Episódio 13: O Aquilégio Medicinal

«Aquilegio medicinal, em que se dá noticia das agoas de Caldàs, de fontes, rios, poços, lagoas e cisternas do Reyno de Portugal e dos Algarves que, ou pelas virtudes medicinaes que tem, ou por outra alguma singularidade, são dignas de particular memoria». É com esta prosa e com a grafia usada no início do século XVIII que arranca o “Aquilégio Medicinal”, livro escrito por Francisco da Fonseca Henriques, «natural de Mirandella, Medico do Augustissimo Rey de Portugal D. João V». Trata-se do primeiro inventário das águas minerais naturais de Portugal continental ou, tal como refere o prólogo da sua primeira edição em 1726, “que vale o mesmo que colecção de águas medicinais”.
Uma das edições originais, com quase trezentos anos, está guardada no Laboratório de Análises do Instituto Superior Técnico (LAIST). É uma das “relíquias” cuidadas por Maria Cândida Vaz, professora e investigadora aposentada do Técnico, nascida em 1939, e diretora do Laboratório entre 1984 e 2004, que teve contacto com a obra ainda enquanto jovem investigadora. “O primeiro contacto que tive com o livro foi já no Técnico. Uma das minhas colegas da altura era muito dada a história e disse: “comprei um livro para o laboratório”. Foi um bocadinho caro, talvez tenha comprado num leilão”, recorda. “O Dr. Mirandela [nome pelo qual também era conhecido o médico] era uma referência das análises de água que se fazia no Técnico. Naquela data não havia grandes conhecimentos, e ele fez um levantamento de todas as águas do país. É muito meritório porque desenvolveu uma área que teria ficado esquecida”, complementa a professora que também foi premiada com a medalha de Mérito Científico 2018, atribuída pelo ministro da Ciência, Tecnologia e Ensino Superior. Motivo: “Distinguiu-se pelo controlo analítico e a inovação e metodologias de análise, bem como pelo estímulo contínuo à qualidade das águas em Portugal”.

 

No Aquilégio Medicinal encontramos referências a locais que na época eram utilizados para fins curativos, através das chamadas “água medicinais”. O livro rapidamente se tornou uma referência do potencial hidrogeológico e hidromineral do país, com referências a águas termais de todo o país, como por exemplo o “primeiro hospital termal do mundo nas Caldas da Rainha”, que merece 12 páginas da obra.
A geografia de Portugal é percorrida também pela vida pessoal e profissional de Maria Cândida Vaz. Nasceu também em Mirandela, licenciou-se em Engenharia Química pela Faculdade de Engenharia do Porto e foi professora e investigadora do Técnico desde muito nova, onde fez o Doutoramento. “Muitas vezes era a única mulher engenheira nas aulas. Quando acabei de me formar [na Licenciatura] éramos só cinco. Lembro-me de ter uma aula de desenho em que eu era a única rapariga entre 100 pessoas”, recorda.

 

Enquanto investigadora, viajou constantemente pelo país.

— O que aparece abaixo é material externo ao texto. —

-- ==== Sys2Proof/Tests/Slice0.lean ====
section
/-! SUPPORT. Tests/Slice0.lean: the refusals of wellFormed, words of the spec's encodings, single steps, and for each
statement with hypotheses states and operands that meet them. -/

namespace Sys2Proof.Tests
open Sys2Proof Sys2Proof.Machine

set_option maxRecDepth 100000
set_option Elab.async false

/-! ### Ill-formed terms, one for each check of wellFormed -/

theorem test_wf_guard : wellFormed (.emptyBundle false true 0) = false ∧ wellFormed (.emptyBundle false true 1) = true := by decide
theorem test_wf_skip_guard : wellFormed (.bundleSkip false 0 8) = false ∧ wellFormed (.bundleSkip false 1 8) = true := by decide
theorem test_wf_bytes : wellFormed (.bundleSkip false 1 0) = false ∧ wellFormed (.bundleSkip false 1 40) = false ∧
    wellFormed (.bundleSkip false 1 6) = false ∧ wellFormed (.bundleSkip false 1 36) = true := by decide
theorem test_wf_ld : wellFormed (.ld 1 2 3 true false none) = false ∧ wellFormed (.ld 1 2 2 true false none) = true := by decide
theorem test_wf_branch : wellFormed (.bri (.long 2)) = false ∧ wellFormed (.calli 1 (.long 1)) = false ∧
    wellFormed (.bri (.long 4)) = true := by decide
theorem test_wf_loop : wellFormed (.loop 1 false (.short 0)) = false ∧ wellFormed (.loop 1 false (.long 0)) = false ∧
    wellFormed (.loopp 1 false 2 (.short 0)) = false ∧ wellFormed (.loopp 1 false 2 (.long 0)) = false ∧
    wellFormed (.loopp 1 false 2 (.short 1)) = true := by decide
theorem test_wf_kind : wellFormed (.rd ⟨0, 5, .rdx, 0, false⟩ .slice) = false ∧ wellFormed (.rdx ⟨0, 5, .rd, 0, false⟩ .home) = false ∧
    wellFormed (.upg ⟨0, 5, .rd, 0, false⟩ 1 .home) = false ∧ wellFormed (.rd ⟨0, 5, .rd, 0, false⟩ .slice) = true := by decide
theorem test_wf_held : wellFormed (.upg ⟨0, 5, .upg, 0, false⟩ 257 .home) = false ∧ wellFormed (.upg ⟨0, 5, .upg, 0, false⟩ 256 .home) = true := by decide
theorem test_wf_rq : wellFormed (.cnv 1 515) = false ∧ wellFormed (.cfl 1 ⟨515, 0⟩) = false ∧ wellFormed (.cfl 1 ⟨0, 515⟩) = false ∧ wellFormed (.done 1 1023) = false ∧
    wellFormed (.pdone 1 515) = false ∧ wellFormed (.preq ⟨0, 515, .rd, 0, false⟩) = false ∧ wellFormed (.cnv 1 514) = true := by decide
theorem test_wf_tokens : wellFormed (.wb 1 0 false false) = false ∧ wellFormed (.wb 1 257 true false) = false ∧
    wellFormed (.wb 1 1 false true) = false ∧ wellFormed (.tok ⟨1, 5, 1, true, false, false, none⟩) = false ∧
    wellFormed (.tok ⟨1, 5, 256, true, true, true, none⟩) = true := by decide
theorem test_wf_line : ∀ i ∈ ([.rtn (2 ^ 42) 0, .wb (2 ^ 42) 1 false false, .wbWritePosted (2 ^ 42), .prel ⟨2 ^ 42, .home⟩, .cnv (2 ^ 42) 0,
    .fwd ⟨2 ^ 42, 5, .rd, 0, false⟩ .home, .pact ⟨2 ^ 42, 5, .rd, 0, false⟩ 0 .home, .done (2 ^ 42) 0, .cfl (2 ^ 42) ⟨0, 0⟩, .pdone (2 ^ 42) 0,
    .persistentConversion (2 ^ 42) 0, .persistentTimeout ⟨2 ^ 42, none⟩, .tokenRecreationComplete ⟨2 ^ 42, false⟩, .patrolScrub (2 ^ 42) .data,
    .hostCxlMemRead (2 ^ 42), .hostCxlMemWrite (2 ^ 42) 0 0, .cxlCacheSnoop (2 ^ 42) .invalidate, .failoverTokenSweep (2 ^ 42), .tok ⟨2 ^ 42, 5, 1, false, false, false, none⟩] : List Instr),
    wellFormed i = false := by decide

/-! ### Words of the encodings (R81 to R93), field by field -/

/-- A bundle of one slot: its header (R80) and its words. -/
def oneSlot (present surr : BitVec 8) (ws : List Word32) : Option Instr :=
  (decodeBundle ((present ++ surr ++ (0 : BitVec 16)) :: ws)).toOption.bind Bundle.single

/-- A slot word (R81): G.N, G, OP, D, A, B, MA, MB. -/
def word (n : BitVec 1) (g : BitVec 4) (op : BitVec 7) (d a b : BitVec 6) (ma mb : BitVec 1) : Word32 :=
  n ++ g ++ op ++ d ++ a ++ b ++ ma ++ mb

theorem test_decode_scalar : oneSlot 0x01 0 [word 0 0 0x02 3 4 5 1 0] = some (.sub 3 4 5 true false) ∧
    oneSlot 0x02 0 [word 1 7 0x0E 3 4 5 0 1] = some (.shr 3 4 5 false true) ∧
    oneSlot 0x01 0 [word 0 0 0x17 9 8 31 0 0] = some (.sext 9 8 31 false) ∧
    oneSlot 0x01 0 [word 0 0 0x22 1 2 0x3F 1 1] = some (.ori 1 2 (.short 0xFF)) := by decide +kernel
-- R136, R137: cond 2 with the optional word's U bit, and the 31-bit immediate in bits [31:1]
theorem test_decode_predicates : oneSlot 0x03 0x02 [word 0 0 0x30 0x24 6 7 0 0, 1] = some (.pcmp 4 .lt 6 7 false false (some true)) ∧
    oneSlot 0x03 0x02 [word 0 0 0x31 0x13 6 0 0 0, 0xFFFFFFFC] = some (.pcmpi 3 .ne 6 (.word false 0x7FFFFFFE)) ∧
    oneSlot 0x01 0 [word 0 0 0x35 1 2 3 0 0] = some (.pandn 1 2 3) := by decide +kernel
theorem test_decode_memory : oneSlot 0x03 0x02 [word 0 0 0x40 9 8 6 1 0, 0xFFFFFFF8] = some (.ld 9 8 2 true true (some 0xFFFFFFF8)) ∧
    oneSlot 0x01 0 [word 0 0 0x41 3 8 9 0 1] = some (.st 8 9 3 false true none) ∧
    oneSlot 0x01 0 [word 0 0 0x43 5 6 7 0 0] = some (.stsp 5 6 7 false false) := by decide +kernel
theorem test_decode_branches : oneSlot 0x01 0 [word 0 0 0x50 0 5 0 1 0] = some (.br 5 true) ∧
    oneSlot 0x03 0x02 [word 0 0 0x53 7 0 0 0 0, 0x100] = some (.calli 7 (.long 0x100)) ∧
    oneSlot 0x01 0 [word 0 0 0x56 2 9 8 0 0] = some (.loopp 9 false 2 (.short 8)) ∧
    oneSlot 0x03 0x02 [word 0 0 0x55 0 9 0 0 0, 0x1FFF] = some (.loop 9 false (.long 0x1FFF)) := by decide +kernel
-- R183: the words of the spec's example, VRED.SUM.ALL.RTZ v10, v11
theorem test_decode_vred : (decodeBundle [0x0C080000, 0x01E28B00, 0x00000030]).toOption.bind Bundle.single
    = some (.vred 10 11 false .sum .all .rtz) := by decide +kernel
theorem test_decode_vector : oneSlot 0x04 0 [word 0 0 0x15 0x2B 1 2 0 0] = some (.vcmp 3 .ge 1 2 false false) ∧
    oneSlot 0x0C 0x08 [word 0 0 0x1C 4 5 0 1 0, 0x0001FF86] = some (.vcvt 4 5 true (.plain .bf16) (.tap .t6) .rup 0x7F) ∧
    oneSlot 0x0C 0x08 [word 0 0 0x1D 4 5 0 0 0, 0x00042C09] = some (.vreq 4 5 false (.tap .t8) .shape .rne true 0x85) ∧
    oneSlot 0x04 0 [word 0 0 0x1F 4 5 0x0E 0 0] = some (.vscan 4 5 false .max true true) ∧
    oneSlot 0x08 0 [word 0 0 0x2C 5 2 0 0 0] = some (.ktop 5 2) ∧
    oneSlot 0x04 0 [word 0 0 0x2E 2 5 0 0 0] = some (.vsetix 2 5 false) := by decide +kernel
theorem test_decode_special : oneSlot 0x80 0 [word 0 0 0x43 1 2 0 0 0] = some (.frsq 1 2 false) ∧
    oneSlot 0x80 0 [word 0 0 0x47 1 2 0 1 0] = some (.fsigm 1 2 true) := by decide +kernel
theorem test_decode_tile : oneSlot 0x10 0 [word 0 0 0x01 7 5 0 0 0] = some (.tdesc 7 5 false) ∧
    oneSlot 0x30 0x20 [word 0 0 0x06 4 5 6 0 0, 0x00000003] = some (.tst 4 5 6 false false 3) ∧
    oneSlot 0x10 0 [word 0 0 0x09 0 5 6 0 0] = some (.imld 5 6 false false) := by decide +kernel
theorem test_decode_matrix : oneSlot 0x40 0 [word 0 0 0x06 8 0 1 0 0] = some (.mmaAd 8 0 1 false false) ∧
    oneSlot 0x40 0 [word 0 0 0x08 10 0 0 0 0] = some (.mzero 10) ∧
    oneSlot 0x40 0 [word 0 0 0x0C 9 0x22 0 0 0] = some (.mrd 9 2 true) := by decide +kernel
-- R228: CAS of 8 bytes, scope DIE, new value in s7; AMO.SWAP of 4 bytes, scope SYS
theorem test_decode_atomics : oneSlot 0xC0 0x40 [0x00000EB0, word 0 0 0x05 1 2 3 0 0] = some (.cas true .die 1 2 3 false false 7) ∧
    oneSlot 0xC0 0x40 [0x00000168, word 0 0 0x04 1 2 3 0 0] = some (.amo .swap false .sys 1 2 3 false false) := by decide +kernel
theorem test_decode_tasks : oneSlot 0x80 0 [word 0 0 0x0A 1 2 3 0 0] = some (.tspawn 1 2 3 false false) ∧
    oneSlot 0x80 0 [word 0 0 0x14 0 2 0 0 0] = some (.ffree 2 false) ∧
    oneSlot 0x80 0 [word 0 0 0x1E 0 2 3 0 0] = some (.bwait 2 3 false false) := by decide +kernel
theorem test_decode_system : oneSlot 0x80 0 [word 0 0 0x22 0 0x3F 0x01 0 0] = some (.trap 0xFC1) ∧
    oneSlot 0x80 0 [word 0 0 0x21 9 0 0x2F 0 0] = some (.sysw 9 0x02F) ∧ oneSlot 0x80 0 [word 0 0 0x23 0 0 0 0 0] = some .eret ∧
    oneSlot 0x80 0 [word 0 0 0x2A 1 2 3 0 0] = some (.imsum 1 2 3 false false) ∧
    oneSlot 0x80 0 [word 0 0 0x31 0 2 0 0 0] = some (.ctxsave 2 false) := by decide +kernel
-- R91, R93: reserved opcodes of each class, S1 without branches, VCMP's conditions 6 and 7
theorem test_reserved : oneSlot 0x01 0 [word 0 0 0x1D 0 0 0 0 0] = none ∧ oneSlot 0x02 0 [word 0 0 0x50 0 0 0 0 0] = none ∧
    oneSlot 0x04 0 [word 0 0 0x00 0 0 0 0 0] = none ∧ oneSlot 0x10 0 [word 0 0 0x0A 0 0 0 0 0] = none ∧
    oneSlot 0x40 0 [word 0 0 0x07 0 0 0 0 0] = none ∧ oneSlot 0x80 0 [word 0 0 0x27 0 0 0 0 0] = none ∧
    oneSlot 0x04 0 [word 0 0 0x15 0x30 1 2 0 0] = none ∧ oneSlot 0x01 0 [word 0 0 0x40 1 2 7 0 0] = none := by decide +kernel
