-- ==== Sys2Proof/Machine/Operands.lean ====
section
/-! DEFINITION. The bytes the part takes, read: the order byte, the motion byte, the record header, the body of each
table kind with its range tests, and the same bodies written for QUERY TABLE. -/

namespace Sys2Proof.Machine

/-- R208: the order byte names the order. -/
def orderNamed (b : Byte) : Option OrderKind :=
  if b = 80 then some .print
  else if b = 77 then some .move
  else if b = 84 then some .table
  else if b = 81 then some .query
  else if b = 83 then some .sync
  else none

/-- R209: a motion byte that encodes SPACE 0 to 3 or SKIP 1 to 12, read; `none` for any other byte. -/
def motionOf (b : Byte) : Option Motion :=
  let operand := b.toNat % 16
  if b.getLsbD 4 then none
  else
    match b.toNat / 32 % 4 with
    | 0 => if operand ≤ 3 then some ⟨b.getLsbD 7, .space operand⟩ else none
    | 1 => if 1 ≤ operand ∧ operand ≤ 12 then some ⟨b.getLsbD 7, .skip operand⟩ else none
    | _ => none

/-- R210: the reply byte. -/
def Reply.toByte (r : Reply) : Byte :=
  let kind := match r.kind with
    | .done => 0
    | .check => 1
    | .notReady => 2
  byteOf (kind + 4 * r.formsEnd.toNat + 8 * r.notice.toNat + 16 * r.clamped.toNat)

/-! ### Table kinds (R189) -/

/-- R189: the kind bytes 1 to 12 name a kind. -/
def kindNamed (k : Byte) : Bool := decide (1 ≤ k.toNat) && decide (k.toNat ≤ 12)

/-- R64, R189: COLLATION, FIELD LAYOUT, KEY RESET and SHEET PLAN are stream tables. -/
def kindIsStream (k : Byte) : Bool := decide (3 ≤ k.toNat) && decide (k.toNat ≤ 6)

/-- R189: the body length a kind must have. -/
def bodyLengthGood (k : Byte) (n : Nat) : Bool :=
  match k.toNat with
  | 1 => n == 258
  | 2 => decide (5 ≤ n) && decide (n ≤ 67) && n % 2 == 1
  | 3 => n == 240
  | 4 => n == 5
  | 5 => n == 0
  | 6 => n == 23
  | 7 => n == 11
  | 8 => n == 3
  | 9 => n == 2
  | 10 => n == 1
  | 11 => n == 2
  | 12 => n == 0
  | _ => false

/-- R11: the framing tests of a record, in their order; the byte position and detail of the first that fails. -/
def framingFault (kept : List Byte) : Option (Option Nat × Nat) :=
  match kept with
  | k :: hi :: lo :: body =>
    if !kindNamed k then some (some 1, k.toNat)
    else if body.length ≠ hi.toNat * 256 + lo.toNat then some (some 2, held255 body.length)
    else if !bodyLengthGood k body.length then some (some 2, k.toNat)
    else none
  | _ => some (none, 0)

/-- One row of a table of range tests: whether it fails, its byte position and its detail. -/
structure RangeTest where
  fails : Bool
  position : Nat
  detail : Nat
deriving DecidableEq, Repr

/-- The first test that fails refuses the record. -/
def firstFault (tests : List RangeTest) : Option (Nat × Nat) :=
  (tests.find? fun t => t.fails).map fun t => (t.position, t.detail)

/-- A value outside a range that includes both ends. -/
def outside (lo hi n : Nat) : Bool := decide (n < lo) || decide (hi < n)

/-- R91: the detail of a two-byte field: the value divided by 100 and rounded down, held at 255. -/
def hundreds (n : Nat) : Nat := held255 (n / 100)

/-- R91: the detail of a sum test: the excess divided by 100 and rounded up, held at 255. -/
def hundredsUp (n : Nat) : Nat := held255 ((n + 99) / 100)

/-! ### CHARACTER MAP (R44) -/

/-- R44: 0 to 239 is that glyph, 240 BLANK, 241 UNPRINTABLE (a byte above 241 is refused before it is read). -/
def mapEntryOf (v : Nat) : MapEntry :=
  if v ≤ 239 then .glyph (Fin.ofNat 240 v) else if v = 240 then .blank else .unprintable

/-- R44: a map entry as the record body encodes it. -/
def MapEntry.toByte : MapEntry → Byte
  | .glyph g => byteOf g.val
  | .blank => 240
  | .unprintable => 241

/-- R44: the range tests, the entries from code 0 upward; the position of an entry is noted as 255 from code 250 on. -/
def charMapFault (body : List Byte) : Option (Nat × Nat) :=
  firstFault <|
    [⟨decide (2 < byteAt body 0), 4, byteAt body 0⟩, ⟨decide (239 < byteAt body 1), 5, byteAt body 1⟩] ++
      (List.range 256).map fun k => ⟨decide (242 ≤ byteAt body (2 + k)), held255 (6 + k), k⟩

/-- R44: the map a valid body holds. -/
def charMapOf (body : List Byte) : CharMap where
  action := match byteAt body 0 with
    | 0 => .blank
    | 1 => .mark
    | _ => .refuse
  substitute := Fin.ofNat 240 (byteAt body 1)
  entries := Vector.ofFn fun k => mapEntryOf (byteAt body (2 + k.val))

/-- R45: the map as the record body encodes it. -/
def CharMap.toBody (m : CharMap) : List Byte :=
  let action := match m.action with
    | .blank => 0
    | .mark => 1
    | .refuse => 2
  [byteOf action, byteOf m.substitute.val] ++ m.entries.toList.map MapEntry.toByte

/-! ### FORMS (R23) -/

/-- R22: the pitch a number of lines per inch names. -/
def pitchOf (n : Nat) : Option LinePitch :=
  match n with
  | 6 => some .lpi6
  | 8 => some .lpi8
  | 10 => some .lpi10
  | _ => none

/-- R23: the pitch as the number 6, 8 or 10. -/
def LinePitch.toNat : LinePitch → Nat
  | .lpi6 => 6
  | .lpi8 => 8
  | .lpi10 => 10

/-- The pairs of line and channel bytes of a body, in order. -/
def stopPairs : List Byte → List Stop
  | l :: c :: rest => ⟨l.toNat, c.toNat⟩ :: stopPairs rest
  | _ => []

/-- R23: the line, channel and duplicate tests of each stop, made in that order before the next stop is examined; `k`
numbers the stop from 1 and `seen` holds the stops before it. -/
def stopTests (length : Nat) : Nat → List Stop → List Stop → List RangeTest
  | _, _, [] => []
  | k, seen, st :: rest =>
    [⟨st.line == 0 || decide (length < st.line), 5 + 2 * k, st.line⟩,
      ⟨st.channel == 0 || decide (12 < st.channel), 6 + 2 * k, st.channel⟩,
      ⟨seen.contains st, 5 + 2 * k, st.line⟩] ++ stopTests length (k + 1) (st :: seen) rest

/-- R23: the range tests of a FORMS body, in order. -/
def formsFault (body : List Byte) : Option (Nat × Nat) :=
  let length := byteAt body 0
  let endChannel := byteAt body 2
  let stops := stopPairs (body.drop 3)
  firstFault <|
    [⟨outside 12 144 length, 4, length⟩,
      ⟨(pitchOf (byteAt body 1)).isNone, 5, byteAt body 1⟩,
      ⟨decide (12 < endChannel), 6, endChannel⟩] ++
    stopTests length 1 [] stops ++
    [⟨endChannel != 0 && !(stops.any fun st => st.channel == endChannel), 6, endChannel⟩]

/-- R23: the table a valid body holds. -/
def formsOf (body : List Byte) : FormsTable where
  length := byteAt body 0
  pitch := (pitchOf (byteAt body 1)).getD .lpi6
  endChannel := if byteAt body 2 = 0 then none else some (byteAt body 2)
  stops := stopPairs (body.drop 3)

/-- R22, R41: the table in force, its stops in the order in which they were loaded. -/
def FormsTable.toBody (t : FormsTable) : List Byte :=
  [byteOf t.length, byteOf t.pitch.toNat, byteOf (t.endChannel.getD 0)] ++
    t.stops.flatMap fun st => [byteOf st.line, byteOf st.channel]

/-! ### COLLATION (R73) -/

/-- R73: the first entry byte from 251 to 255 refuses the record, with the glyph as the detail. -/
def collationFault (body : List Byte) : Option (Nat × Nat) :=
  firstFault <| (List.range 240).map fun g => ⟨decide (251 ≤ byteAt body g), 4 + g, g⟩

/-- R73: an entry byte of 0 is IGNORE, and 1 to 250 is that rank. -/
def rankOf (v : Nat) : Option Nat := if v = 0 then none else some v

/-- R73: the collation a valid body holds. -/
def collationOf (body : List Byte) : Collation := Vector.ofFn fun g => rankOf (byteAt body g.val)

/-- R88: 240 entries in glyph order. -/
def collationBody (c : Collation) : List Byte := c.toList.map fun r => byteOf (r.getD 0)

/-! ### FIELD LAYOUT (R76) -/

/-- R76: the range tests of a FIELD LAYOUT body, in order. -/
def layoutFault (body : List Byte) : Option (Nat × Nat) :=
  let start := byteAt body 0
  let len := byteAt body 1
  let zoneFirst := byteAt body 2
  let zoneLast := byteAt body 3
  let glyph := byteAt body 4
  let zoned := decide (1 ≤ zoneFirst) && decide (zoneFirst ≤ 160)
  firstFault
    [⟨outside 1 160 start, 4, start⟩,
      ⟨outside 1 40 len, 5, len⟩,
      ⟨decide (160 < start + len - 1), 5, len⟩,
      ⟨decide (160 < zoneFirst), 6, zoneFirst⟩,
      ⟨zoneFirst == 0 && zoneLast != 0, 7, zoneLast⟩,
      ⟨zoned && (decide (zoneLast ≤ zoneFirst) || decide (160 < zoneLast)), 7, zoneLast⟩,
      ⟨zoned && decide (239 < glyph), 8, glyph⟩]

/-- R76: the layout a valid body holds. With no zone the leader-glyph byte is not kept. -/
def layoutOf (body : List Byte) : FieldLayout where
  keyStart := byteAt body 0
  keyLength := byteAt body 1
  zone :=
    if byteAt body 2 = 0 then none
    else some ⟨byteAt body 2, byteAt body 3, Fin.ofNat 240 (byteAt body 4)⟩

/-- R88: the layout as the record body encodes it; the leader-glyph byte is 0 when there is no zone. -/
def FieldLayout.toBody (l : FieldLayout) : List Byte :=
  [byteOf l.keyStart, byteOf l.keyLength] ++
    match l.zone with
    | none => [0, 0, 0]
    | some z => [byteOf z.first, byteOf z.last, byteOf z.glyph.val]

/-! ### SHEET PLAN (R90, R91, R110) -/

/-- R110: the margin-marks byte is the sum of 1, 2 and 4. -/
def marksOf (v : Nat) : MarkSet := ⟨v.testBit 0, v.testBit 1, v.testBit 2⟩

/-- R110: the margin marks as one byte. -/
def MarkSet.toByte (m : MarkSet) : Byte :=
  byteOf (m.outOfOrder.toNat + 2 * m.duplicate.toNat + 4 * m.overLine.toNat)

/-- R90: the plan a body holds; a folio start of 0 is none. -/
def planOf (body : List Byte) : SheetPlan where
  gang := byteAt body 0
  sheetWidth := wordAt body 1
  sheetHeight := wordAt body 3
  leftMargin := wordAt body 5
  topMargin := wordAt body 7
  cellWidth := byteAt body 9
  columnWidth := wordAt body 10
  gutter := wordAt body 12
  headerDepth := wordAt body 14
  columnDepth := wordAt body 16
  maxStep := byteAt body 18
  guideWidth := byteAt body 19
  folioStart := if wordAt body 20 = 0 then none else some (wordAt body 20)
  marks := marksOf (byteAt body 22)

/-- R102: the right edge of the column area, M + G × W + (G − 1) × gutter. -/
def SheetPlan.rightEdge (p : SheetPlan) : Nat :=
  p.leftMargin + p.gang * p.columnWidth + (p.gang - 1) * p.gutter

/-- R91: T + Hd + D. -/
def SheetPlan.bottomEdge (p : SheetPlan) : Nat := p.topMargin + p.headerDepth + p.columnDepth

/-- R91 and then R110: the range tests of a SHEET PLAN body, in order. -/
def planFault (body : List Byte) : Option (Nat × Nat) :=
  let p := planOf body
  let folio := wordAt body 20
  let marks := byteAt body 22
  firstFault
    [⟨outside 1 4 p.gang, 4, p.gang⟩,
      ⟨outside 6000 13200 p.sheetWidth, 5, hundreds p.sheetWidth⟩,
      ⟨outside 8400 20400 p.sheetHeight, 7, hundreds p.sheetHeight⟩,
      ⟨decide (2400 < p.leftMargin), 9, hundreds p.leftMargin⟩,
      ⟨decide (2400 < p.topMargin), 11, hundreds p.topMargin⟩,
      ⟨outside 40 160 p.cellWidth, 13, p.cellWidth⟩,
      ⟨outside 600 9600 p.columnWidth, 14, hundreds p.columnWidth⟩,
      ⟨decide (1200 < p.gutter), 16, hundreds p.gutter⟩,
      ⟨decide (1200 < p.headerDepth), 18, hundreds p.headerDepth⟩,
      ⟨outside 1200 16800 p.columnDepth, 20, hundreds p.columnDepth⟩,
      ⟨decide (4 < p.maxStep), 22, p.maxStep⟩,
      ⟨decide (p.sheetWidth < p.rightEdge), 14, hundredsUp (p.rightEdge - p.sheetWidth)⟩,
      ⟨decide (p.sheetHeight < p.bottomEdge), 20, hundredsUp (p.bottomEdge - p.sheetHeight)⟩,
      ⟨outside 1 40 p.guideWidth, 23, p.guideWidth⟩,
      ⟨decide (9999 < folio), 24, hundreds folio⟩,
      ⟨decide (7 < marks), 26, marks⟩]

/-- R107: all fourteen fields in the order and encoding of R90. -/
def SheetPlan.toBody (p : SheetPlan) : List Byte :=
  [byteOf p.gang] ++ be16 p.sheetWidth ++ be16 p.sheetHeight ++ be16 p.leftMargin ++ be16 p.topMargin ++
    [byteOf p.cellWidth] ++ be16 p.columnWidth ++ be16 p.gutter ++ be16 p.headerDepth ++ be16 p.columnDepth ++
    [byteOf p.maxStep, byteOf p.guideWidth] ++ be16 (p.folioStart.getD 0) ++ [p.marks.toByte]

/-! ### LINK SETTINGS (R162) -/

/-- R162: the arrangement as a number. -/
def Arrangement.toNat : Arrangement → Nat
  | .singleA => 0
  | .singleB => 1
  | .standby => 2
  | .tandem => 3

/-- R162: the range tests of a LINK SETTINGS body, in order. -/
def settingsFault (body : List Byte) : Option (Nat × Nat) :=
  firstFault
    [⟨decide (3 < byteAt body 0), 4, byteAt body 0⟩,
      ⟨outside 1 15 (byteAt body 1), 5, byteAt body 1⟩,
      ⟨decide (50 < byteAt body 2), 6, byteAt body 2⟩,
      ⟨outside 1000 10000 (wordAt body 3), 7, hundreds (wordAt body 3)⟩,
      ⟨outside 5000 60000 (wordAt body 5), 9, hundreds (wordAt body 5)⟩,
      ⟨outside 100 60000 (wordAt body 7), 11, hundreds (wordAt body 7)⟩,
      ⟨byteAt body 9 == 0, 13, byteAt body 9⟩,
      ⟨outside 1 7 (byteAt body 10), 14, byteAt body 10⟩]

/-- R162: the settings a valid body holds; the settle delay comes in steps of 100 ms. -/
def settingsOf (body : List Byte) : LinkSettings where
  arrangement := arrangementOf (byteAt body 0)
  advertised := BitVec.ofNat 4 (byteAt body 1)
  settleMs := 100 * byteAt body 2
  takenMs := wordAt body 3
  stackedMs := wordAt body 5
  paceWindow := wordAt body 7
  paceTarget := byteAt body 9
  degradeThreshold := byteAt body 10

/-- R161: the settings in the order and encoding of R162. -/
def LinkSettings.toBody (c : LinkSettings) : List Byte :=
  [byteOf c.arrangement.toNat, byteOf c.advertised.toNat, byteOf (c.settleMs / 100)] ++ be16 c.takenMs ++
    be16 c.stackedMs ++ be16 c.paceWindow ++ [byteOf c.paceTarget, byteOf c.degradeThreshold]

/-! ### NOTICE CONTROL, NOTICE CLEAR, UNIT (R189, R204, R205) -/

/-- R205: the mask is tested first, then the mode. -/
def noticeControlFault (body : List Byte) : Option (Nat × Nat) :=
  firstFault
    [⟨decide (1023 < wordAt body 0), 4, hundreds (wordAt body 0)⟩, ⟨decide (1 < byteAt body 2), 6, byteAt body 2⟩]

/-- R204: a value above 1023 names a source that does not exist. -/
def noticeClearFault (body : List Byte) : Option (Nat × Nat) :=
  firstFault [⟨decide (1023 < wordAt body 0), 4, hundreds (wordAt body 0)⟩]

/-- R2, R189: a unit address above 15 is refused, with the value as the detail. -/
def unitFault (body : List Byte) : Option (Nat × Nat) :=
  firstFault [⟨decide (15 < byteAt body 0), 4, byteAt body 0⟩]

end Sys2Proof.Machine
end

Para fazer as análises de águas termais, era preciso ir ao campo. “É preciso fazer as análises para saber se as águas continuam a ter as mesmas características ou se se alterou por qualquer razão”, explica. Viagens que trazem muitas memórias, como uma de janeiro de imenso frio e chuva, em Cabeço de Vide: “O único local para colocar o material numa mesa para fazermos as análises era debaixo de uma árvore. Enquanto o Engenheiro Mário Moura fazia as análises e eu tinha o guarda-chuva aberto para não caírem pingos da chuva nas amostras”, recorda. Outra relíquia que ainda guarda no Técnico: a mala de cabedal onde levava equipamentos e frascos necessários para trazer água para ser analisada no relatório ao longo dessas viagens. E por falar em tesouros, Maria Cândida Vaz dedica-se agora a tentar fazer um inventário do espólio e publicar a história do LAIST. “Hoje em dia estudo as relíquias do Técnico”, resume.